**Work instruction:** Write only the number of lines in the entries below that contain the string "take".

--- Input records Enclosed Below ---

-- ==== Sys2Proof/Machine/Bits.lean ====
section
/-! DEFINITION. Bit fields, byte order and the small integer operations of the manual (spec 00: R13, R14, `div255`; rounding). -/

namespace Sys2Proof.Machine

/-- The bits [hi:lo] of a word as a number (R13). -/
def bits (w : Word) (hi lo : Nat) : Nat := (w.toNat >>> lo) % 2 ^ (hi - lo + 1)

/-- The word with ones in [hi:lo]. -/
def mask (hi lo : Nat) : Word := BitVec.ofNat 32 ((2 ^ (hi - lo + 1) - 1) <<< lo)

/-- The word with the bits [hi:lo] replaced by the low bits of `v`. -/
def setBits (w : Word) (hi lo v : Nat) : Word :=
  (w &&& ~~~(mask hi lo)) ||| (BitVec.ofNat 32 (v <<< lo) &&& mask hi lo)

/-- Bit `i` of a number. -/
def bitOf (n i : Nat) : Bool := n.testBit i

/-- A number with bit `i` set or cleared. -/
def withBit (n i : Nat) (b : Bool) : Nat :=
  if b then n ||| (1 <<< i) else if n.testBit i then n - (1 <<< i) else n

/-- The `n` bytes of a number, least significant first (R13). -/
def leBytes : Nat → Nat → List Byte
  | 0, _ => []
  | n + 1, v => BitVec.ofNat 8 v :: leBytes n (v / 256)

/-- The number that bytes spell, least significant first. -/
def leNat : List Byte → Nat
  | [] => 0
  | b :: bs => b.toNat + 256 * leNat bs

/-- A word from its four bytes, least significant first. -/
def leWord (bs : List Byte) : Word := BitVec.ofNat 32 (leNat (bs.take 4))

/-- The words that bytes spell; a cut last word is dropped. -/
def leWords : Nat → List Byte → List Word
  | 0, _ => []
  | n + 1, bs => if bs.length < 4 then [] else leWord bs :: leWords n (bs.drop 4)

/-- The number at bytes `off` onward, `n` bytes, of a list. -/
def leAt (bs : List Byte) (off n : Nat) : Nat := leNat ((bs.drop off).take n)

/-- `n` bits from bit `lo` of a descriptor body, `off` counted from the start of the descriptor (its body starts at 4). -/
def bodyBits (b : BitVec 224) (off lo n : Nat) : Nat := (b.toNat >>> ((off - 4) * 8 + lo)) % 2 ^ n

/-- The signed value of the low `n` bits of a number. -/
def signed (n v : Nat) : Int :=
  let u := v % 2 ^ n
  if u < 2 ^ (n - 1) then (u : Int) else (u : Int) - (2 ^ n : Nat)

/-- An integer as an `n`-bit two's complement number. -/
def unsigned (n : Nat) (v : Int) : Nat := (v % (2 ^ n : Nat)).toNat

/-- Serial distance of 32-bit indices: (a − b) mod 2³² (R104). -/
def dist (a b : BitVec 32) : Nat := (a - b).toNat

/-- Saturating addition (counters that saturate at an all-ones value of `n` bits). -/
def satAdd (n v d : Nat) : Nat := min (v + d) (2 ^ n - 1)

/-- Division rounding up; 0 for a zero divisor. -/
def ceilDiv (a b : Nat) : Nat := if b = 0 then 0 else (a + b - 1) / b

/-- The class S rounding of the manual (spec 00, Pseudocode). -/
def div255 (x : Nat) : Nat := (x + 128 + ((x + 128) >>> 8)) >>> 8

/-- An integer clamped to a range, as a number. -/
def clampNat (lo hi : Int) (v : Int) : Nat := (max lo (min hi v)).toNat

/-- Bit replication from `n` to `m` bits (R155). -/
def widen (n m v : Nat) : Nat :=
  if n = 0 then 0
  else
    let reps := m / n + 1
    let all := (List.range reps).foldl (fun acc _ => acc * 2 ^ n + v % 2 ^ n) 0
    all >>> (reps * n - m)

/-- Element of a list or a default. -/
def nth {α : Type} (d : α) (l : List α) (i : Nat) : α := (l[i]?).getD d

/-- The numbers below `n` whose bit is set in `v`. -/
def setBitsBelow (n v : Nat) : List Nat := (List.range n).filter (fun i => v.testBit i)

end Sys2Proof.Machine
end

--- End of Enclosed Input records ---

**Solution for this exercise:** 2